She was born in Victoria, British Columbia, and moved to San Francisco in 1890 to study art after the death of her parents. In 1899 she travelled to England to deepen her studies where she spent time at the Westminster School of Art in London and at various studio schools in Cornwall and elsewhere. In 1910, she spent a year studying art at the Acadmie Colarossi in Paris and elsewhere in France before moving back to British Columbia permanently the following year.

Carr was most heavily influenced by the landscape and First Nations cultures of British Columbia, and Alaska. Having visited a mission school beside the Nuu-chah-nulth community of Ucluelet in 1898, in 1908 she was inspired by a visit to Skagway to began to paint the totem poles of the coastal Kwakwakawakw, Haida, Tsimshian, Tlingit and other communities, in an attempt to record and learn from as many as possible. In 1913 she was obliged by financial considerations to return permanently to Victoria after a few years in Vancouver, both of which towns were, at that time, conservative artistically. Influenced by styles such as postimpressionism and the Fauve School, her work was alien to those around her and remained unknown to and unrecognized by the greater art world for many years.
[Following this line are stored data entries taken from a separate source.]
-- ==== Sys2Proof/Tests/Slice0.lean ====
section
/-! SUPPORT. Our own tests: ill-formed terms that WellFormed refuses, words written out from 30_encoding.md, single steps
against 95_test_vectors.md, and for every statement with hypotheses a state and operands that meet them. -/

namespace Sys2Proof.Tests

open Sys2Proof Sys2Proof.Machine

/-! ### Helpers -/

/-- A space holding `bytes` from index 0 on. -/
def spaceOf (bytes : List Byte) : Memory := bytes.zipIdx.map fun b => (b.2, b.1)

/-- `DEC` amid a launch: the rest of its stream, what it has produced, and its capacity. -/
def decoding (stream output : List Byte) (cap : Nat) : State :=
  { State.reset with dec := { Decoder.reset with
      run := .busy
      din := spaceOf stream
      srcLen := BitVec.ofNat 32 stream.length
      dout := spaceOf output
      dp := BitVec.ofNat 32 output.length
      dstCap := BitVec.ofNat 32 cap } }

/-- `ENC` amid a launch: its source, what it has emitted, its position, its open run and its capacity. -/
def encoding (source stream : List Byte) (sp runIdx runCnt cap : Nat) : State :=
  { State.reset with enc := { Encoder.reset with
      run := .busy
      ein := spaceOf source
      srcLen := BitVec.ofNat 32 source.length
      sp := BitVec.ofNat 32 sp
      eout := spaceOf stream
      dp := BitVec.ofNat 32 stream.length
      runIdx := BitVec.ofNat 32 runIdx
      runCnt := BitVec.ofNat 6 runCnt
      dstCap := BitVec.ofNat 32 cap } }

/-- The host's move is next. -/
def asked (s : State) (m : HostMove) : State := { s with agenda := [.host m] }

/-- The state that an outcome leads to, for one that is a next state. -/
def reached (o : Host.Outcome State Fault Refusal) : State :=
  match o with
  | .next t => t
  | _ => State.reset

/-- The bytes `DEC` has produced. -/
def produced (s : State) : List Byte := s.dec.dout.readList s.dec.unknownDout 0 s.dec.dp.toNat

/-- The bytes `ENC` has emitted. -/
def emitted (s : State) : List Byte := s.enc.eout.readList s.enc.unknownEout 0 s.enc.dp.toNat

/-! ### WellFormed refuses one ill-formed term for each of its checks (30_encoding.md R66) -/

theorem test_wellFormed_scopy_short : (Instr.scopy 2 0).wellFormed = false := by decide
theorem test_wellFormed_scopy_long : (Instr.scopy 11 0).wellFormed = false := by decide
theorem test_wellFormed_scopy_offset : (Instr.scopy 3 4096).wellFormed = false := by decide
theorem test_wellFormed_lit_empty : (Instr.lit []).wellFormed = false := by decide
theorem test_wellFormed_lit_long : (Instr.lit (List.replicate 64 0)).wellFormed = false := by decide
theorem test_wellFormed_fill_count : (Instr.fill 65536 0).wellFormed = false := by decide
theorem test_wellFormed_mcopy_short : (Instr.mcopy 2 0).wellFormed = false := by decide
theorem test_wellFormed_mcopy_long : (Instr.mcopy 65 0).wellFormed = false := by decide
theorem test_wellFormed_mcopy_offset : (Instr.mcopy 3 65536).wellFormed = false := by decide
theorem test_wellFormed_lcopy_count : (Instr.lcopy 65536 0).wellFormed = false := by decide
theorem test_wellFormed_lcopy_offset : (Instr.lcopy 0 65536).wellFormed = false := by decide
theorem test_wellFormed_accepts : (Instr.scopy 10 4095).wellFormed = true ∧ (Instr.mcopy 64 65535).wellFormed = true ∧
    (Instr.lcopy 65535 65535).wellFormed = true ∧ (Instr.fill 0 0).wellFormed = true ∧ Instr.endMarker.wellFormed = true ∧
    (Instr.lit (List.replicate 63 0)).wellFormed = true := by decide

/-! ### Words written out bit by bit from the layouts of 30_encoding.md R62 -/

/-- `0LLLOOOO OOOOOOOO`: length 6 is `LLL` = 3, offset 1447 is 0101 10100111. -/
theorem test_word_scopy : decode [0b00110101#8, 0b10100111#8] = .ok (.scopy 6 1447, []) := by decide

/-- `10000000`, and nothing of what follows. -/
theorem test_word_endMarker : decode [0b10000000#8, 0b11111111#8] = .ok (.endMarker, [0xFF#8]) := by decide

/-- `10NNNNNN` with a count of 2, then the data. -/
theorem test_word_lit : decode [0b10000010#8, 0x48#8, 0x49#8, 0x80#8] = .ok (.lit [0x48#8, 0x49#8], [0x80#8]) := by decide

/-- `11111110`, the count's low byte, its high byte, the value. -/
theorem test_word_fill : decode [0b11111110#8, 0b00110100#8, 0b00010010#8, 0xAA#8] = .ok (.fill 4660 0xAA#8, []) := by
  decide

/-- `11LLLLLL`: length 12 is `LLLLLL` = 9; then the offset's low byte and its high byte. -/
theorem test_word_mcopy : decode [0b11001001#8, 0b00000001#8, 0b00000010#8] = .ok (.mcopy 12 513, []) := by decide

/-- `11111111`, count low, count high, offset low, offset high. -/
theorem test_word_lcopy : decode [0b11111111#8, 0b00110100#8, 0b00010010#8, 0b01111000#8, 0b01010110#8] =
    .ok (.lcopy 4660 22136, []) := by decide

/-- The words of the table: the tag in bits 7:0, later bytes above it. -/
theorem test_table_words : decodeTableWord 16 0xA735 = some (.scopy 6 1447) ∧ decodeTableWord 8 0x80 = some .endMarker ∧
    decodeTableWord 24 0x123482 = some (.lit [0x34#8, 0x12#8]) ∧ decodeTableWord 32 0xAA1234FE = some (.fill 4660 0xAA#8) ∧
    decodeTableWord 24 0x1234C0 = some (.mcopy 3 4660) ∧ decodeTableWord 40 0x56781234FF = some (.lcopy 4660 22136) := by
  decide

/-- 60_exceptions.md R151's other half: a payload that is not there is refused by name. -/
theorem test_decode_missing : decode [] = .error .missingTag ∧ decode [0xFE#8, 5#8, 0#8] = .error (.missingPayload 0xFE#8) := by
  decide

/-! ### One step of each opcode (95_test_vectors.md) -/

/-- V-D3, P1 step 2. -/
theorem test_scopy_overlaps : produced (reached (step (decoding [0x60#8, 3#8] [0x41#8, 0x42#8, 0x43#8] 12))) =
    [0x41#8, 0x42#8, 0x43#8, 0x41#8, 0x42#8, 0x43#8, 0x41#8, 0x42#8, 0x43#8, 0x41#8, 0x42#8, 0x43#8] := by decide

/-- V-F9: offset 0 is the cursor; the cursors and the code after the fault. -/
theorem test_scopy_of_cursor : let t := reached (step (decoding [0#8, 0#8] [0x41#8] 8))
    t.dec.run = .err ∧ t.dec.errCode = 4 ∧ t.dec.sp = 0 ∧ t.dec.dp = 1 := by decide

/-- V-D1. -/
theorem test_endMarker_alone : let t := reached (step (decoding [0x80#8] [] 0))
    t.dec.run = .done ∧ t.dec.sp = 1 ∧ t.dec.dp = 0 ∧ t.dec.result = some [] := by decide

/-- V-D13: the bytes after the marker change nothing. -/
theorem test_endMarker_before_others : let t := reached (step (decoding [0x80#8, 0xFF#8, 0xFF#8] [0x41#8] 1))
    t.dec.run = .done ∧ t.dec.sp = 1 ∧ t.dec.result = some [0x41#8] := by decide

/-- V-D12: data that looks like tags is data. -/
theorem test_lit_of_tags : let t := reached (step (decoding [0x83#8, 0x80#8, 0xFE#8, 0xFF#8, 0x80#8] [] 3))
    t.dec.run = .busy ∧ t.dec.sp = 4 ∧ produced t = [0x80#8, 0xFE#8, 0xFF#8] := by decide

/-- V-F12: neither byte is written. -/
theorem test_lit_over_capacity : let t := reached (step (decoding [0x82#8, 0x41#8, 0x42#8, 0x80#8] [] 1))
    t.dec.run = .err ∧ t.dec.errCode = 2 ∧ t.dec.dp = 0 ∧ t.dec.dout = [] := by decide

/-- V-D8. -/
theorem test_fill : let t := reached (step (decoding [0xFE#8, 5#8, 0#8, 0x5A#8, 0x80#8] [] 5))
    t.dec.sp = 4 ∧ produced t = [0x5A#8, 0x5A#8, 0x5A#8, 0x5A#8, 0x5A#8] := by decide

/-- V-D9: a count of 0 completes and writes nothing. -/
theorem test_fill_of_nothing : let t := reached (step (decoding [0xFE#8, 0#8, 0#8, 0x5A#8, 0x80#8] [] 0))
    t.dec.run = .busy ∧ t.dec.sp = 4 ∧ t.dec.dp = 0 ∧ t.dec.dout = [] := by decide

/-- V-D14's last copy: the offset counts from the start of the output. -/
theorem test_mcopy_absolute : let t := reached (step (decoding [0xC0#8, 1#8, 0#8] [0x57#8, 0x58#8, 0x59#8, 0x5A#8] 7))
    t.dec.sp = 3 ∧ produced t = [0x57#8, 0x58#8, 0x59#8, 0x5A#8, 0x58#8, 0x59#8, 0x5A#8] := by decide

/-- V-F15: an unwritten source outranks the capacity. -/
theorem test_mcopy_unwritten_first : let t := reached (step (decoding [0xC0#8, 5#8, 0#8] [] 0))
    t.dec.run = .err ∧ t.dec.errCode = 4 := by decide

/-- P2 step 5's shape: count and offset little-endian, absolute. -/
theorem test_lcopy : let t := reached (step (decoding [0xFF#8, 4#8, 0#8, 1#8, 0#8] [0x41#8, 0x42#8, 0x43#8] 7))
    t.dec.sp = 5 ∧ produced t = [0x41#8, 0x42#8, 0x43#8, 0x42#8, 0x43#8, 0x42#8, 0x43#8] := by decide

/-- V-D17: with a count of 0 the offset is not checked. -/
theorem test_lcopy_of_nothing : let t := reached (step (decoding [0xFF#8, 0#8, 0#8, 9#8, 0#8] [0x41#8] 8))
    t.dec.run = .busy ∧ t.dec.sp = 5 ∧ t.dec.dp = 1 := by decide

/-- V-F1 and V-F5: no tag, and a payload cut short. -/
theorem test_truncated : (reached (step (decoding [] [] 0))).dec.errCode = 3 ∧
    (reached (step (decoding [0xFE#8, 5#8, 0#8] [] 8))).dec.errCode = 3 := by decide

/-! ### One iteration of the encoder (95_test_vectors.md) -/

/-- V-E2's first step. -/
theorem test_encoder_opens : let t := reached (step (encoding [0x41#8] [] 0 0 0 3))
    emitted t = [0x81#8, 0x41#8] ∧ t.enc.sp = 1 ∧ t.enc.runCnt = 1 ∧ t.enc.runIdx = 0 := by decide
For more than a decade she worked as a potter, dog breeder and boarding house landlady having given up on her artistic career.
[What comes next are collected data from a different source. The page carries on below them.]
-- ==== Sys2Proof/Machine/Faces.lean ====
section
/-! DEFINITION. Face Settings' shared operations: the swap and the settle points (spec/04 R76, R77), the monitors' start
and stop (spec/06 R105, R106), and a path's change of state with the settle point it may be (spec/01 R8, R9). -/

namespace Sys2Proof.Machine

/-- R95: an engine write or a swap reached the face's RX half, so a MARGIN of the face that is suspended starts its
count over and its partial result is discarded. -/
def State.restartSuspended (s : State) (f : FaceId) : State :=
  s.modEngine (fun e => { e with suspended := e.suspended.map (fun x =>
    if x.job.face = f then { x with stepsDone := 0, partialHeld := false } else x) })

/-- R77: the swap, as one change. -/
def Face.swap (x : Face) : Face :=
  { x with active := x.staged, pending := false, swapOnCompletion := false, lastMargin := none }

/-- A swap of a face (R77), with its effect on a suspended MARGIN (R95). -/
def State.swapFace (s : State) (f : FaceId) : State := (s.modFace f Face.swap).restartSuspended f

/-- R76: a settle point of a face: the swap, if the face is pending. -/
def State.settleFace (s : State) (f : FaceId) : State := if (s.face f).pending then s.swapFace f else s

/-! ### Monitors -/

def watchedState : PathState → Bool
  | .training | .passing | .testing => true
  | .unmapped | .parked | .benched => false

/-- R105: the path enters an idle state, and the monitor stops. -/
def Monitor.stop (m : Monitor) : Monitor := idleMonitor m.windowLimit

/-- R106: a start, with the slip limit of the path's leg as window limit. -/
def Monitor.start (limit : Nat) : Monitor := ⟨.lost, .unlocked, 0, 100, limit, false⟩

/-- R106: the face enters TUNING, and lock becomes UNLOCKED without a report. -/
def Monitor.unlock (m : Monitor) : Monitor := { m with lock := .unlocked }

def State.stopMonitors (s : State) (p : PathId) : State :=
  (s.modMonitor (sFace p) Monitor.stop).modMonitor (cFace p) Monitor.stop

def State.startMonitors (s : State) (p : PathId) (limit : Nat) : State :=
  (s.modMonitor (sFace p) (fun _ => Monitor.start limit)).modMonitor (cFace p) (fun _ => Monitor.start limit)

/-! ### A path's change of state -/

def isQuietState (st : PathState) : Bool := st == .parked || st == .benched

/-- A path is set to a state (R8). Setting it to the state it has is no entry. An entry to an idle state stops its
monitors (R105); an entry to PARKED or BENCHED is a settle point for both its faces (R9). -/
def State.setPath (s : State) (p : PathId) (st : PathState) : State :=
  if s.path p = st then s
  else
    let s := s.setPathState p st
    let s := if watchedState st then s else s.stopMonitors p
    if isQuietState st then (s.settleFace (sFace p)).settleFace (cFace p) else s

def State.setPaths (s : State) (ps : List PathId) (st : PathState) : State := ps.foldl (fun s p => s.setPath p st) s

/-- Every mapped path of a leg becomes PARKED (R8). -/
def State.parkLeg (s : State) (l : LegId) : State := s.setPaths (s.legPaths l) .parked

end Sys2Proof.Machine
end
In the 1920s she came into contact with members of the Group of Seven (artists) after being invited by the National Gallery of Canada, to participate in an exhibition of Canadian West Coast Art, Native and Modern. She travelled to Ontario for this show in 1927 where she met members of the Group, including Lawren Harris whose support was invaluable. She was invited to submit her works for inclusion in a Group of Seven exhibition, the beginning of her long and valuable association with the Group. She was named 'The Mother of Modern Arts' later by the Group of Seven around 5 years later.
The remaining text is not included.